» About this exercise
Among the lines below, keep only those from the one containing "match decodeAccess s.platform a with" through the one containing "rw [lo8, BitVec.extractLsb'_toNat, Nat.shiftRight_zero]", and reproduce them exactly.

» Information shown
/---
-- ==== Sys2Proof/Tests/Slice0.lean ====
section
/-! SUPPORT. Tests: a term that each well-formedness check refuses, the worked figures of the spec, one step of most
commands on a small concourse, and for each statement with hypotheses a state and operands that meet them. -/

namespace Sys2Proof.Tests

open Sys2Proof Sys2Proof.Machine Sys2Proof.Safety

-- One theorem at a time: the kernel evaluations below take memory when run side by side.
set_option Elab.async false

/-! ### A small concourse

Seven cells: dock 0 of machine 1 and dock 6 of machine 2 at the head of a row 1, 2, 3, 4, 5; cell 3 in the band of line
0 with refuge 2; cells 4 and 5 the lane 0. -/

def tile (neighbours : List Nat) : Cell :=
  { kind := .openFloor, owner := none, zone := 0, floorClass := 0, band := 0#16, neighbours := neighbours
    refuge := none, lane := none, occ := .free, embargo := 0, waiters := [], washes := 0, lastWashed := none }

def dockCell (m : Nat) (neighbours : List Nat) : Cell :=
  { tile neighbours with kind := .dock, owner := some m, occ := .held m }

def cells : Table Cell :=
  [ (0, dockCell 1 [1]), (1, tile [0, 2, 6]), (2, tile [1, 3]), (3, { tile [2, 4] with band := 1#16, refuge := some 2 }),
    (4, { tile [3, 5] with lane := some (0, 0) }), (5, { tile [4] with lane := some (0, 1) }), (6, dockCell 2 [1]) ]

/-- In STANDBY: the map, and machines 1 and 2 on their docks. -/
def park : State :=
  { State.reset with floor := { State.reset.floor with
      cells := cells
      lanes := [(0, { cells := [4, 5], dir := none, holders := 0, waiters := [] })]
      machines := [(1, Scrubber.enrolled 0 0), (2, Scrubber.enrolled 1 6)] } }

/-- In NIGHT, with machine 1's record as given. -/
def night (x : Scrubber) : State :=
  { park with
    control := { park.control with mode := .night, clockRunning := true, clockDue := 1000 }
    floor := { park.floor with machines := park.floor.machines.put 1 x } }

/-- The state in another part mode. -/
def inMode (mode : Mode) (s : State) : State := { s with control := { s.control with mode := mode } }

/-- The state with one cell changed. -/
def withCell (c : Nat) (g : Cell → Cell) (s : State) : State :=
  { s with floor := { s.floor with cells := s.floor.cells.upd c g } }

/-- The state with one line changed. -/
def withLine (i : Nat) (g : Line → Line) (s : State) : State :=
  { s with floor := { s.floor with lines := s.floor.lines.upd i g } }

/-- The state with machine 2's record as given. -/
def withSecond (y : Scrubber) (s : State) : State :=
  { s with floor := { s.floor with machines := s.floor.machines.put 2 y } }

/-- Machine 1 on its dock. -/
def rests : Scrubber := Scrubber.enrolled 0 0

/-- A washing leg from dock 0 to cell 3. -/
def wash : Leg := { tag := 7, flow := 2, homing := false, cells := [0, 1, 2, 3] }

/-- Machine 1 on its dock with that leg active and nothing granted. -/
def starts : Scrubber := { rests with active := some ⟨wash, 0⟩ }

/-- Machine 1 running on that leg, with cell 1 granted. -/
def drives : Scrubber := { starts with state := .running, ahead := [1], progress := some 60000 }

/-- In NIGHT, machine 1 driving with cell 1 HELD. -/
def onTheWay : State := withCell 1 (fun z => { z with occ := .held 1 }) (night drives)

/-- The state after a command. -/
def after (c : Instr) (s : State) : State :=
  match exec c s with
  | .next t => t
  | _ => s

/-- The status of the last reply formed. -/
def lastStatus (s : State) : Option Status :=
  match s.floor.supTx.getLast? with
  | some (.reply _ _ status _) => some status
  | _ => none

/-- What holds of every listed entry holds of every entry looked up. -/
theorem all_looked {α : Type} {t : Table α} {p : Nat → α → Prop} (h : ∀ e ∈ t, p e.1 e.2) :
    ∀ k v, t.look k = some v → p k v := fun _ _ e => h _ (Table.mem_of_look e)
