-- ==== Sys2Proof/Word.lean ====
section
/-! DEFINITION. The word types of checksum-16-engine, and the shape of one host bus access.

R6: every field, register and byte is unsigned; bit 0 is the least significant bit. -/

namespace Sys2Proof

/-- One byte of a frame, of the payload or of host memory. -/
abbrev Byte := BitVec 8

/-- The width of the checksum and of RESULT (R5, R31). -/
abbrev Half := BitVec 16

/-- The width of a register and of a host address (R5: register width 32, ADDR_W 32). -/
abbrev Word := BitVec 32

/-- The direction of an access: `dir` of `host_admits(addr, dir)` (R66) and of a register access (R99). -/
inductive Dir where
  | read
  | write
deriving DecidableEq, Repr

/-- One access the host makes on the bus towards the block, before anything is known about it (R62):
its direction, its width in BITS, its bus address, and the value a write carries.
A read carries no value: its `data` is not looked at. -/
structure BusAccess where
  dir   : Dir
  width : Nat
  addr  : Word
  data  : Word
deriving DecidableEq, Repr

end Sys2Proof
end

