-- ==== Sys2Proof/Machine/Serialize.lean ====
section
/-! DEFINITION. Serialization: the frame (R140) and WRITE (R141). -/

namespace Sys2Proof.Machine

/-- R140: `serialize(PKT)`, with the STORED checksum, low byte first. -/
def Packet.frame (p : Packet) : List Byte :=
  bytesLe16 Config.sync ++ [p.cmd, p.len] ++ p.body ++ bytesLe16 p.csum

/-- R141: `L = zext_16(PKT.len) + 6`, the number of bytes of the frame. -/
def Packet.frameLen (p : Packet) : Half := p.len.setWidth 16 + 6

/-- WRITE (R141): BUFFER_TOO_SMALL before any byte is written, else the frame at PTR. -/
def execCmdWrite (cap : Half) (s : State) : Result :=
  if cap < s.pkt.frameLen then raiseError .bufferTooSmall .none s
  else writeBytes s 0 s.pkt.frame fun t => done s.pkt.frameLen t

end Sys2Proof.Machine
end

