-- ==== Sys2Proof/Machine/Step.lean ====
section
/-! DEFINITION. One step: the host's next event (log entry 3), and a command or register access through `exec`.

The block fetches nothing and has no program counter (R32, R73): what runs next is what the host does next. -/

namespace Sys2Proof.Machine

/-- What one host event does. An access that R62 does not admit has no step: the host is stuck. -/
def stepEvent (e : HostEvent) (s : State) : Host.Outcome State Fault Refusal :=
  match e with
  | .access a =>
    match decodeAccess s.platform a with
    | .ok i => exec i s
    | .error why => .fault (.hostStuck why)
  | .store a b => .next (storeByte s a b)
  | .load a => loadByte s a
  | .reset => .next (blockReset s)

/-- One step. Where the host does nothing, nothing happens (log entry 5). -/
def step (s : State) : Host.Outcome State Fault Refusal :=
  match s.inputs with
  | [] => .next s
  | e :: rest => stepEvent e (s.withInputs rest)

/-- The state whose very next step performs the operation with the bits `w` of a row of `nbits` bits: the host's
access that performs it stands first in the list of what the host does (log entry 2). -/
def State.withFetchWord (s : State) (nbits w : Nat) : State :=
  match tableWord nbits w with
  | none => s
  | some e => s.withInputs (.access (e.access s.platform) :: s.inputs)

end Sys2Proof.Machine
end

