/-- D15: the stored checksum of NEW and of reset is 0x0000, which is not the packet's. -/
theorem exec_cmdValidate_reset {s : State} (h : s.pkt = Packet.reset) :
    exec .cmdValidate s = .next (s.withOutcome ⟨3, 0⟩ 0) := by
  refine exec_cmdValidate_mismatch ?_
  rw [h, Packet.checksum_reset]
  decide

@[simp] theorem Status.word_ok : Status.ok.word = 0x00000000 := by decide

/-- Settles O21: NEW's next state is written out, and holds NEW's values already. -/
theorem newClearsThePacket : Obligations.NewClearsThePacket :=
  ⟨rfl, fun s => ⟨_, exec_cmdNew s, rfl, rfl, fun i _ => Packet.byte_reset i, rfl, Status.word_ok, rfl, rfl,
    fun _ => rfl, ⟨rfl, rfl, rfl⟩, exec_cmdNew _⟩⟩

/-- Settles O22: NEW leaves the packet of reset, so both clauses are about that packet. -/
theorem newPacketDoesNotValidate : Obligations.NewPacketDoesNotValidate := by
  refine ⟨fun s t h => ?_, exec_cmdValidate_reset rfl⟩
  rw [exec_cmdNew] at h
  cases h
  refine ⟨?_, exec_cmdValidate_reset rfl⟩
  rw [exec_cmdCalc, State.pkt_withOutcome, State.pkt_withPkt, Packet.checksum_reset]
  rfl

/-! ### The packet FROM makes (R122) -/

theorem toNat_lo8_of_le {n : Half} (h : n.toNat ≤ 255) : (lo8 n).toNat = n.toNat := by
  rw [lo8, BitVec.extractLsb'_toNat, Nat.shiftRight_zero]
  omega

/-- The source bytes FROM reads, in the order of the region (R65). -/
theorem regionBytes_zero_eq_map (s : State) (n : Nat) : regionBytes s 0 n = (List.range n).map (regionByte s) := by
  simp only [regionBytes_eq_map, Nat.zero_add]
  rfl

theorem byte_construct (c : Byte) (n : Half) (bs : List Byte) {i : Nat} (h : i < 255) :
    (construct c n bs).byte i = bs.getD i 0x00 :=
  Packet.byte_fillPayload _ _ _ _ h

theorem getD_regionBytes_zero (s : State) (n i : Nat) :
    (regionBytes s 0 n).getD i 0x00 = if i < n then regionByte s i else 0x00 := by
  rw [regionBytes_zero_eq_map]
  split
  · next h => simp [h]
  · next h => simp [h]

section Construct

variable (c : Byte) {n : Half} {bs : List Byte} (hn : n.toNat ≤ 255) (hbs : bs.length = n.toNat)
include hn hbs

/-- The meaningful payload is the source, for the length byte holds its count. -/
theorem body_construct : (construct c n bs).body = bs := by
  have hlen : (construct c n bs).len.toNat = bs.length := (toNat_lo8_of_le hn).trans hbs.symm
  rw [Packet.body_eq_map, hlen]
  refine List.ext_getElem (by simp) fun i _ hi => ?_
  rw [List.getElem_map, List.getElem_range, byte_construct c n bs (by omega), List.getD_eq_getElem _ _ hi]

/-- What FROM stores as the checksum is the checksum of the packet it makes. -/
theorem csum_construct : (construct c n bs).csum = (construct c n bs).checksum := by
  rw [Packet.checksum, Packet.domain_eq, body_construct c hn hbs]
  rfl

end Construct

/-- FROM that ended with ERR = 0 has made its packet of the source bytes: the other way for it to complete is
PAYLOAD_TOO_LARGE. -/
theorem eq_of_exec_cmdFrom_ok {c : Byte} {n : Half} {s t : State} (h : exec (.cmdFrom c n) s = .next t)
    (hok : t.status.err = 0) :
    n.toNat ≤ 255 ∧ t = (s.withPkt (construct c n (regionBytes s 0 n.toNat))).withOutcome Status.ok 0 := by
  cases commandDone_of_next rfl h with
  | fromTooLarge => cases hok
  | fromDone _ _ hn => exact ⟨hn, rfl⟩

/-- Settles O23: the three ways FROM can end, and the packet it makes field by field. -/
theorem fromMakesThePacket : Obligations.FromMakesThePacket := by
  intro c n s
  refine ⟨rfl, fun h => execCmdFrom_tooLarge c h s, fun hn ha => ?_, fun hn j hj hs => execCmdFrom_stuck c hn hj hs⟩
  have hcsum := csum_construct c hn (length_regionBytes s 0 n.toNat)
  refine ⟨_, execCmdFrom_done c hn ha, rfl, rfl, fun i hi => ?_, ?_, hcsum, Status.word_ok, rfl, rfl,
    fun _ => rfl, rfl, rfl, rfl⟩
  · exact (byte_construct c n _ hi).trans (getD_regionBytes_zero s n.toNat i)
  · rw [← regionBytes_zero_eq_map]
    rfl

/-! ### What construction ensures (R123) -/

/-- Settles O37: the stored checksum is the packet's. -/
theorem constructedPacketValidates : Obligations.ConstructedPacketValidates := by
  intro c n s t h hok
  obtain ⟨hn, ht⟩ := eq_of_exec_cmdFrom_ok h hok
  have hcsum : t.pkt.csum = t.pkt.checksum := by
    rw [ht]
    exact csum_construct c hn (length_regionBytes s 0 n.toNat)
  exact ⟨exec_cmdValidate_match hcsum.symm, by rw [exec_cmdCalc, hcsum]; rfl⟩

/-- Settles O39: the packet is a function of the operands and the source bytes. -/
theorem constructionIsDeterministic : Obligations.ConstructionIsDeterministic := by
  intro c n s u s' u' hsrc hs hsok hu huok
  obtain ⟨-, rfl⟩ := eq_of_exec_cmdFrom_ok hs hsok
  obtain ⟨-, rfl⟩ := eq_of_exec_cmdFrom_ok hu huok
  have hbytes : regionBytes u 0 n.toNat = regionBytes s 0 n.toNat := by
    rw [regionBytes_zero_eq_map, regionBytes_zero_eq_map]
    exact List.map_congr_left fun i hi => hsrc i (List.mem_range.mp hi)
  rw [State.pkt_withOutcome, State.pkt_withPkt, hbytes]
  rfl

end Sys2Proof.Machine
end

section
/-! PROOFS, family 41_serialization.md: the frame byte by byte (R140), WRITE and the bytes it leaves in host memory
(R141), and FROM then WRITE (R142). -/

namespace Sys2Proof.Machine

/-! ### The frame, byte by byte (R140) -/

/-- The frame as its header, its payload and its trailer. -/
theorem Packet.frame_eq_parts (p : Packet) :
    p.frame = [0xAA, 0x55, p.cmd, p.len] ++ (p.body ++ bytesLe16 p.csum) := by
  rw [Packet.frame_eq, Packet.domain_eq, List.append_assoc]

/-- Below index 4 the frame is its header. -/
theorem Packet.frame_header (p : Packet) {i : Nat} (h : i < 4) :
    p.frame[i]? = [0xAA, 0x55, p.cmd, p.len][i]? := by
  rw [Packet.frame_eq_parts]
  exact List.getElem?_append_left h

theorem Packet.frame_payload (p : Packet) {i : Nat} (h : i < p.len.toNat) : p.frame[4 + i]? = some (p.byte i) := by
  have hbody : p.body[i]? = some (p.byte i) := by
    rw [Packet.body_eq_map]
    simp [h]
  rw [Packet.frame_eq_parts, List.getElem?_append_right (by simp)]
  simpa [List.getElem?_append_left, h] using hbody

/-- From index `4 + len` on the frame is its trailer. -/
theorem Packet.frame_trailer (p : Packet) (i : Nat) :
    p.frame[4 + p.len.toNat + i]? = (bytesLe16 p.csum)[i]? := by
  rw [Packet.frame_eq, List.getElem?_append_right (by simp)]
  simp

theorem Packet.frame_csum_lo (p : Packet) : p.frame[4 + p.len.toNat]? = some (lo8 p.csum) :=
  p.frame_trailer 0

theorem Packet.frame_csum_hi (p : Packet) : p.frame[5 + p.len.toNat]? = some (hi8 p.csum) := by
  rw [show 5 + p.len.toNat = 4 + p.len.toNat + 1 by omega]
  exact p.frame_trailer 1

/-- Settles O24: the frame is its header, its payload and its trailer. -/
theorem frameLayout : Obligations.FrameLayout := fun p =>
  ⟨p.length_frame, p.frame_header (by decide), p.frame_header (by decide), p.frame_header (by decide),
    p.frame_header (by decide), fun _ hi => p.frame_payload hi, p.frame_csum_lo, p.frame_csum_hi⟩

/-! ### WRITE (R141) -/

theorem Packet.take_frame (p : Packet) : p.frame.take (p.len.toNat + 6) = p.frame :=
  List.take_of_length_le p.length_frame.le

/-- Settles O25: the three ways WRITE can end; the whole frame is a part of itself, so what is said of the bytes
before a stuck one holds of all. -/
theorem writeSendsTheFrame : Obligations.WriteSendsTheFrame := by
  intro cap s
  refine ⟨by simp [encode, cwWord], execCmdWrite_tooSmall, fun hcap ha => ?_, fun hcap j hj hs => ?_⟩
  · refine ⟨_, execCmdWrite_done hcap ha, fun i hi => ?_, fun x hx => ?_, Status.word_ok, s.pkt.toNat_frameLen,
      by simp, by simp, by simp [HostSideKept]⟩
    · simpa only [Packet.take_frame, hostByte_withOutcome] using hostByte_written_frame s hi le_rfl
    · simpa only [Packet.take_frame, hostByte_withOutcome] using hostByte_written_frame_other s hx
  · refine ⟨(written s 0 (s.pkt.frame.take j)).mem, ?_⟩
    rw [← written_eq_withMem]
    exact ⟨execCmdWrite_stuck hcap hj hs, fun k hk => hostByte_written_frame s hk hj.le,
      fun x hx => hostByte_written_frame_other s hx⟩

/-! ### FROM then WRITE (R142) -/

/-- WRITE that ended with ERR = 0 has written the frame: the other way for it to complete is BUFFER_TOO_SMALL. -/
theorem eq_of_exec_cmdWrite_ok {cap : Half} {s t : State} (h : exec (.cmdWrite cap) s = .next t)
    (hok : t.status.err = 0) : t = (written s 0 s.pkt.frame).withOutcome Status.ok s.pkt.frameLen := by
  cases commandDone_of_next rfl h with
  | writeTooSmall => cases hok
  | writeDone => rfl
\---
» Response area
    match decodeAccess s.platform a with
    | .ok i => exec i s
    | .error why => .fault (.hostStuck why)
  | .store a b => .next (storeByte s a b)
  | .load a => loadByte s a
  | .reset => .next (blockReset s)

/-- One step. Where the host does nothing, nothing happens (log entry 5). -/
def step (s : State) : Host.Outcome State Fault Refusal :=
  match s.inputs with
  | [] => .next s
  | e :: rest => stepEvent e (s.withInputs rest)

/-- The state whose very next step performs the operation with the bits `w` of a row of `nbits` bits: the host's
access that performs it stands first in the list of what the host does (log entry 2). -/
def State.withFetchWord (s : State) (nbits w : Nat) : State :=
  match tableWord nbits w with
  | none => s
  | some e => s.withInputs (.access (e.access s.platform) :: s.inputs)

end Sys2Proof.Machine
end

/-- D15: the stored checksum of NEW and of reset is 0x0000, which is not the packet's. -/
theorem exec_cmdValidate_reset {s : State} (h : s.pkt = Packet.reset) :
    exec .cmdValidate s = .next (s.withOutcome ⟨3, 0⟩ 0) := by
  refine exec_cmdValidate_mismatch ?_
  rw [h, Packet.checksum_reset]
  decide

@[simp] theorem Status.word_ok : Status.ok.word = 0x00000000 := by decide

/-- Settles O21: NEW's next state is written out, and holds NEW's values already. -/
theorem newClearsThePacket : Obligations.NewClearsThePacket :=
  ⟨rfl, fun s => ⟨_, exec_cmdNew s, rfl, rfl, fun i _ => Packet.byte_reset i, rfl, Status.word_ok, rfl, rfl,
    fun _ => rfl, ⟨rfl, rfl, rfl⟩, exec_cmdNew _⟩⟩

/-- Settles O22: NEW leaves the packet of reset, so both clauses are about that packet. -/
theorem newPacketDoesNotValidate : Obligations.NewPacketDoesNotValidate := by
  refine ⟨fun s t h => ?_, exec_cmdValidate_reset rfl⟩
  rw [exec_cmdNew] at h
  cases h
  refine ⟨?_, exec_cmdValidate_reset rfl⟩
  rw [exec_cmdCalc, State.pkt_withOutcome, State.pkt_withPkt, Packet.checksum_reset]
  rfl

/-! ### The packet FROM makes (R122) -/

theorem toNat_lo8_of_le {n : Half} (h : n.toNat ≤ 255) : (lo8 n).toNat = n.toNat := by
  rw [lo8, BitVec.extractLsb'_toNat, Nat.shiftRight_zero]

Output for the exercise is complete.